(Task to carry out): Take the entries that follow and return exactly the lines from the one holding "l with detune" through the one holding "keyByte st.keyMask 2", both included. Nothing else is needed.

(Excerpted records):

-- ==== Sys2Proof/Tests/Slice0.lean ====
section
/-! SUPPORT. The model's own tests: the checks of WellFormed refuse, words written out from the spec's encodings decode,
the vectors of 95_test_vectors.md come out, and every statement of the obligations that has hypotheses has a state
that meets them. Expected values are those of spec/ or counted by hand from its rules; the source is named. -/

open Sys2Proof Sys2Proof.Machine

namespace Sys2Proof.Tests

-- One theorem after the other: each evaluates in the kernel, and many at once run out of threads.
set_option Elab.async false

/-! ## Helpers -/

/-- A buffer that holds `l` from entry 0 on. -/
def holds {width : Nat} (l : List (BitVec width)) : Memory width := Memory.writeAll [] 0 l

/-- What a next state shows. -/
def shows {α : Type} (o : Outcome) (f : State → α) : Option α :=
  match o with
  | .next t    => some (f t)
  | .fault _   => none
  | .refused _ => none

theorem next_of_shows {o : Outcome} {t : State} (h : shows o id = some t) : o = .next t := by
  cases o <;> simp_all [shows]

/-- The next state, for witnesses. -/
def after (o : Outcome) : State :=
  match o with
  | .next t    => t
  | .fault _   => State.reset
  | .refused _ => State.reset

/-- A block with a plaintext and a key loaded. -/
def loaded (pt kb : List Byte) : State :=
  { State.reset with pt := holds pt, ptLen := BitVec.ofNat 32 pt.length,
                     kb := holds kb, kbLen := BitVec.ofNat 32 kb.length }

/-- A block with words and key words loaded. -/
def withWords (w k : List Word) : State :=
  { State.reset with w := holds w, n := BitVec.ofNat 32 w.length, k := holds k, kn := BitVec.ofNat 32 k.length }

/-- The default key of 95_test_vectors.md, and its first 13 bytes. -/
def key16 : List Byte :=
  [0x30, 0x31, 0x32, 0x33, 0x34, 0x35, 0x36, 0x37, 0x38, 0x39, 0x61, 0x62, 0x63, 0x64, 0x65, 0x66]
def key13 : List Byte := [0x30, 0x31, 0x32, 0x33, 0x34, 0x35, 0x36, 0x37, 0x38, 0x39, 0x61, 0x62, 0x63]
def keyWords : List Word := [0x33323130, 0x37363534, 0x62613938, 0x66656463]

/-- Registers alone, for the rows of V13. -/
def lens (ptLen kbLen : Word) : State := { State.reset with ptLen := ptLen, kbLen := kbLen }
def counts (n kn : Word) : State := { State.reset with n := n, kn := kn }

/-- The plaintext "a" under the default key (V6). -/
def letterA : State := loaded [0x61] key16

/-- The block `k` engine steps into ENCODE of "a": 0 stands in phase 1, 1 in phase 2, 2 in phase 3, 3 at the first
position of the first round, 65 and 66 at the two positions of the last round, 67 in phase 5. -/
def inEncode (k : Nat) : State := after (repeatStep engineTurn k (writeCommand 0x00000004 letterA))

/-- The block `k` engine steps into MIX of V6. -/
def inMix (k : Nat) : State :=
  after (repeatStep engineTurn k (writeCommand 0x00000003 (withWords [0x61, 1] keyWords)))

/-- A block in the fault state (V13, `cmd.raw 0x00000013`), with an output and a plaintext length. -/
def faulted : State := writeCommand 0x00000013 { letterA with status := Status.doneOnly, obLen := 3 }

/-- A block with some entries bound to bus addresses; three bytes of KB stand among the bytes of `W[1]`. -/
def mapped : State :=
  { State.reset with cfg := { sampleConfig with map :=
      [{ space := .csr, first := 0, count := 17, base := 0 }, { space := .pt, first := 0, count := 64, base := 256 },
       { space := .w, first := 1, count := 16, base := 512 }, { space := .kb, first := 0, count := 3, base := 513 }] } }
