-- ==== Sys2Proof/Machine/Desk.lean ====
section
/-! DEFINITION. The desk port (spec/10, spec/11): the desk map's bytes as read and written, sixteen-bit
fields, control requests, event windows, status reads and transactions. -/

namespace Sys2Proof.Machine

def lowByte (v : Half) : Byte := v.extractLsb' 0 8
def highByte (v : Half) : Byte := v.extractLsb' 8 8

/-- A number as a byte, and as a sixteen-bit field. -/
def natByte (n : Nat) : Byte := BitVec.ofNat 8 n
def natHalf (n : Nat) : Half := BitVec.ofNat 16 n
/-- A signed number as a byte (R71). -/
def intByte (x : Int) : Byte := BitVec.ofInt 8 x
def boolByte (b : Bool) : Byte := if b then 1 else 0

/-- One byte of a sixteen-bit value, by the parity of its place: the low byte comes first (R171). -/
def halfByteAt (off : Nat) (v : Half) : Byte := if off % 2 = 0 then lowByte v else highByte v

/-! ### Setups (R62 to R71, R187) -/

/-- Byte i of a key set, eight keys a byte (R70). -/
def keyByte (k : KeySet) (i : Nat) : Byte := k.extractLsb' (8 * i) 8

/-- A key set with byte i replaced; the other sixteen keys keep their membership (R70). -/
def withKeyByte (i : Nat) (v : Byte) (k : KeySet) : KeySet :=
  match i with
  | 0 => k.extractLsb' 16 8 ++ k.extractLsb' 8 8 ++ v
  | 1 => k.extractLsb' 16 8 ++ v ++ k.extractLsb' 0 8
  | _ => v ++ k.extractLsb' 8 8 ++ k.extractLsb' 0 8

/-- An override entry as a sixteen-bit field: value low, kind high (R69). -/
def Override.half : Override → Half
  | .shift v => (0 : Byte) ++ intByte v
  | .fixed n => (1 : Byte) ++ natByte n

/-- The override entry a sixteen-bit write stores (R69). -/
def overrideOf (v : Half) : Override :=
  if (highByte v).toNat % 2 = 0 then .shift (clampInt (-3) 3 (lowByte v).toInt)
  else .fixed (min (lowByte v).toNat 127)

/-- Byte i of a layer record (R66, R187). -/
def Layer.byte (l : Layer) (i : Nat) : Byte :=
  match i with
  | 0 => boolByte l.enable
  | 1 => intByte l.interval
  | 2 => intByte l.detune
  | 3 => natByte l.waveA.val
  | 4 => natByte l.waveB.val
  | 5 => boolByte l.morphEnable
  | 6 => natByte l.gain
  | _ => natByte l.pan

/-- A layer record after a write of its byte i (R66 to R68). -/
def Layer.write (i : Nat) (v : Byte) (l : Layer) : Layer :=
  match i with
  | 0 => { l with enable := v.toNat % 2 = 1 }
  | 1 => { l with interval := clampInt (-24) 24 v.toInt }
  | 2 => { l with detune := clampInt (-50) 50 v.toInt }
  | 3 => { l with waveA := Fin.ofNat _ v.toNat }
  | 4 => { l with waveB := Fin.ofNat _ v.toNat }
  | 5 => { l with morphEnable := v.toNat % 2 = 1 }
  | 6 => { l with gain := min v.toNat 128 }
  | _ => { l with pan := min v.toNat 128 }

/-- The policy's code: 0 HOLD, 1 SILENT (R63). -/
def Policy.byte : Policy → Byte
  | .hold => 0
  | .silent => 1

/-- The sixteen-bit fields of a setup, by the offset of their low byte (R187). -/
def Setup.half (st : Setup) (off : Nat) : Option Half :=
  match off with
  | 0x10 => some st.override1.half
  | 0x12 => some st.override2.half
  | 0x14 => some st.override3.half
  | 0x18 => some (natHalf st.onset)
  | 0x1A => some (natHalf st.release)
  | 0x20 => some (natHalf st.riseStep)
  | 0x22 => some (natHalf st.fallStep)
  | 0x24 => some (natHalf st.releaseStep)
  | _ => none

/-- A setup after a sixteen-bit field takes effect, saturated as a whole (R64, R65, R67, R69). -/
def Setup.writeHalf (off : Nat) (v : Half) (st : Setup) : Setup :=
  match off with
  | 0x10 => { st with override1 := overrideOf v }
  | 0x12 => { st with override2 := overrideOf v }
  | 0x14 => { st with override3 := overrideOf v }
  | 0x18 => { st with onset := clampNat 1 4095 v.toNat }
  | 0x1A => { st with release := min v.toNat 4094 }
  | 0x20 => { st with riseStep := max 1 v.toNat }
  | 0x22 => { st with fallStep := max 1 v.toNat }
  | 0x24 => { st with releaseStep := max 1 v.toNat }
  | _ => st

/-- The one-byte fields of a setup below the layers; a byte no field occupies reads 0 (R71, R187). -/
def Setup.plainByte (st : Setup) (off : Nat) : Byte :=
  match off with
  | 0x00 => natByte st.chartSlot.val
  | 0x01 => keyByte st.keyMask 0
  | 0x02 => keyByte st.keyMask 1
  | 0x03 => keyByte st.keyMask 2
  | 0x04 => keyByte st.trillSet 0
  | 0x05 => keyByte st.trillSet 1
  | 0x06 => keyByte st.trillSet 2
  | 0x07 => natByte st.trillOn
  | 0x08 => natByte st.trillOff
  | 0x09 => natByte st.settleWindow
  | 0x0A => st.policy.byte
  | 0x0B => natByte st.baseNote
  | 0x0C => intByte st.transpose
  | 0x0D => natByte st.rangeLow
  | 0x0E => natByte st.rangeHigh
  | 0x16 => natByte st.curve.val
  | 0x17 => natByte st.smoothing
  | 0x1C => natByte st.biteRest
  | 0x1D => natByte st.bendDepth
  | 0x1E => natByte st.glideStep
  | _ => 0
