-- ==== Sys2Proof/Machine/Step.lean ====
section
/-! DEFINITION. One step: the command at the front of the queue runs on the state with the queue's rest; on
an empty queue the part idles (log 6). -/

namespace Sys2Proof.Machine

def step (s : State) : Host.Outcome State Fault Refusal :=
  match s.pending with
  | [] => .next s
  | c :: rest => exec c { s with pending := rest }

/-- The state with the command that a table word spells put at the front of its queue; unchanged where the
word spells none. -/
def State.withFetchWord (s : State) (nbits w : Nat) : State :=
  match decodeTableWord nbits w with
  | some c => { s with pending := c :: s.pending }
  | none => s

end Sys2Proof.Machine
end

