-- ==== Sys2Proof/WellFormed.lean ====
section
/-! DEFINITION. When a command is one that its row of spec/opcode_table.json names. The meanings are
total and give an ill-formed command the effect its bytes have in the part (R170, R173); the checks say
which row an event belongs to. -/

namespace Sys2Proof

/-- The offset of `a` in the player areas 0x0100 to 0x01FF, if it lies there (R175). -/
def playerOffset (a : Half) : Option Nat :=
  if 0x100 ≤ a.toNat ∧ a.toNat < 0x200 then some (a.toNat % 64) else none

/-- Whether a desk write of `v` at `a` has a row of its own in the table: a known control request, the
interrupt mode and polarity, the master tuning, a mask byte, a link enable, a reserve, a queue threshold
or a byte of the chart store. -/
def hasOwnWriteRow (a : Half) (v : Byte) : Bool :=
  (a = 0x08 ∧ 1 ≤ v.toNat / 16 ∧ v.toNat / 16 ≤ 5) ∨ a = 0x09 ∨ a = 0x0A ∨ a = 0x0B ∨ a = 0x19
    ∨ playerOffset a ∈ [some 0x00, some 0x02, some 0x06, some 0x08, some 0x09]
    ∨ (0x1000 ≤ a.toNat ∧ a.toNat < 0x2000)

/-- The command is one its row names: a DESK_WRITE has no row of its own (R170), and a control request
has an argument with which it is taken (R173). -/
def Instr.wellFormed : Instr → Bool
  | .deskWrite a v => !hasOwnWriteRow a v
  | .restoreChart arg => arg.toNat < 8
  | .zeroCapture arg => arg.toNat < 4
  | .linkReset arg => arg.toNat < 4
  | .powerOn | .samplePeriod | .fadeEnd _ | .releaseEnd _ | .learnTimeout _ | .silenceTimeout _ => true
  | .character _ _ _ | .senseFrame _ _ | .hello _ _ | .learnReq _ _ => true
  | .replySendStart _ | .replySent _ | .replySlotClosed _ | .collision _ | .interruptPulseEnd => true
  | .transactionStart _ _ | .transactionEnd | .softReset _ | .panic _ => true
  | .linkDisable _ _ | .linkEnable _ _ => true
  | .entryHoldingBufferWrite _ _ _ _ | .chartEntryFlagsWrite _ _ _ => true
  | .masterTuningWrite _ | .reserveWrite _ _ | .queueThresholdWrite _ _ | .maskWrite _ _ => true
  | .interruptModeWrite _ | .interruptPolarityWrite _ => true
  | .eventWindowRead _ | .statusRead _ | .breathLevelRead _ _ => true

end Sys2Proof
end

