/-- R96, R97: a steal makes the voice FADING for p with an open claim, keeping bus, stamp, copies, pitch, phase and
morph; the held counts of p and of the former owner move, and the former owner is told by VOICE_TAKEN and WARN
TAKEN. The binding item of a voice that was SOUNDING becomes "denied"; for a RELEASING voice nothing else changes,
and where p steals its own the held count is as it was. -/
def Obligations.StealTakesSoundingVoice : Prop :=
  ∀ v p tag l u s, (s.voice v).use = some u →
    let t := stealVoice v p tag l s
    let told (flags : Nat) (ps : PlayerState) : PlayerState :=
      PlayerState.placed
        (PlayerState.queued ps
          (recordOf s .voiceTaken u.tag ((s.voice v).glideTarget / 100)
            (BitVec.ofNat 8 (4 * u.layer.val + 16 * flags)) v.val))
        (.taken ((s.voice v).glideTarget / 100) u.layer v)
    let q := s.player u.owner
    (s.voice v).state = .sounding ∧ u.owner ≠ p ∨ (s.voice v).state = .releasing →
    t = { s with voices := t.voices, players := t.players } ∧
    t.voice v =
      { s.voice v with
        state := .fading, use := some { u with owner := p }, target := 0,
        claim := some { player := p, tag := tag, layer := l }, endReported := false } ∧
    SameOtherVoices v s t ∧
    (u.owner ≠ p → t.player p = { s.player p with held := (s.player p).held + 1 }) ∧
    ((s.voice v).state = .sounding → t.player u.owner = told 1
      { q with
        held := q.held - 1
        note := q.note.map fun n => { n with binding := n.binding.map (withoutVoice v) } }) ∧
    ((s.voice v).state = .releasing → u.owner ≠ p →
      t.player u.owner = told 2 { q with held := q.held - 1 }) ∧
    ((s.voice v).state = .releasing → u.owner = p → 0 < q.held → t.player u.owner = told 2 q) ∧
    ∀ r, r ≠ p → r ≠ u.owner → t.player r = s.player r

/-- R113, R96, R81: a steal of a LATCHED voice takes it out of its latch entry; an entry left with no voice is removed
and reported by LATCH_DROP after the VOICE_TAKEN, and by WARN LATCH_DROPPED after the WARN TAKEN. Stolen for another
player both held counts move; a steal of p's own leaves Held(p) as it is. Nothing else changes: not the free queue,
the stamp counter, or the rest of either player's record. -/
def Obligations.StealShrinksLatchEntry : Prop :=
  ∀ v p tag l u below e above s, (s.voice v).use = some u → (s.voice v).state = .latched →
    (s.player u.owner).latch = below ++ e :: above → v ∈ e.voices → (∀ x ∈ below, v ∉ x.voices) →
    0 < (s.player u.owner).held →
    let t := stealVoice v p tag l s
    let q := s.player u.owner
    let left := if u.owner = p then q.held else q.held - 1
    let taken := recordOf s .voiceTaken u.tag ((s.voice v).glideTarget / 100)
      (BitVec.ofNat 8 (4 * u.layer.val + 48)) v.val
    let warned : Reply := .taken ((s.voice v).glideTarget / 100) u.layer v
    t = { s with voices := t.voices, players := t.players } ∧
    t.voice v =
      { s.voice v with
        state := .fading, use := some { u with owner := p }, target := 0,
        claim := some { player := p, tag := tag, layer := l }, endReported := false } ∧
    SameOtherVoices v s t ∧
    (u.owner ≠ p → t.player p = { s.player p with held := (s.player p).held + 1 }) ∧
    (∀ r, r ≠ p → r ≠ u.owner → t.player r = s.player r) ∧
    (e.voices.erase v ≠ [] → t.player u.owner =
      PlayerState.placed
        (PlayerState.queued
          { q with held := left, latch := below ++ { e with voices := e.voices.erase v } :: above } taken)
        warned) ∧
    (e.voices.erase v = [] → t.player u.owner =
      PlayerState.placedAll
        (PlayerState.queuedAll { q with held := left, latch := below ++ above }
          [taken, recordOf s .latchDrop e.tag e.number e.flag.byte 2])
        [warned, .latchDropped e.number])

(Task response):
  | 2 => { l with detune := clampInt (-50) 50 v.toInt }
  | 3 => { l with waveA := Fin.ofNat _ v.toNat }
  | 4 => { l with waveB := Fin.ofNat _ v.toNat }
  | 5 => { l with morphEnable := v.toNat % 2 = 1 }
  | 6 => { l with gain := min v.toNat 128 }
  | _ => { l with pan := min v.toNat 128 }

/-- The policy's code: 0 HOLD, 1 SILENT (R63). -/
def Policy.byte : Policy → Byte
  | .hold => 0
  | .silent => 1

/-- The sixteen-bit fields of a setup, by the offset of their low byte (R187). -/
def Setup.half (st : Setup) (off : Nat) : Option Half :=
  match off with
  | 0x10 => some st.override1.half
  | 0x12 => some st.override2.half
  | 0x14 => some st.override3.half
  | 0x18 => some (natHalf st.onset)
  | 0x1A => some (natHalf st.release)
  | 0x20 => some (natHalf st.riseStep)
  | 0x22 => some (natHalf st.fallStep)
  | 0x24 => some (natHalf st.releaseStep)
  | _ => none

/-- A setup after a sixteen-bit field takes effect, saturated as a whole (R64, R65, R67, R69). -/
def Setup.writeHalf (off : Nat) (v : Half) (st : Setup) : Setup :=
  match off with
  | 0x10 => { st with override1 := overrideOf v }
  | 0x12 => { st with override2 := overrideOf v }
  | 0x14 => { st with override3 := overrideOf v }
  | 0x18 => { st with onset := clampNat 1 4095 v.toNat }
  | 0x1A => { st with release := min v.toNat 4094 }
  | 0x20 => { st with riseStep := max 1 v.toNat }
  | 0x22 => { st with fallStep := max 1 v.toNat }
  | 0x24 => { st with releaseStep := max 1 v.toNat }
  | _ => st

/-- The one-byte fields of a setup below the layers; a byte no field occupies reads 0 (R71, R187). -/
def Setup.plainByte (st : Setup) (off : Nat) : Byte :=
  match off with
  | 0x00 => natByte st.chartSlot.val
  | 0x01 => keyByte st.keyMask 0
  | 0x02 => keyByte st.keyMask 1
  | 0x03 => keyByte st.keyMask 2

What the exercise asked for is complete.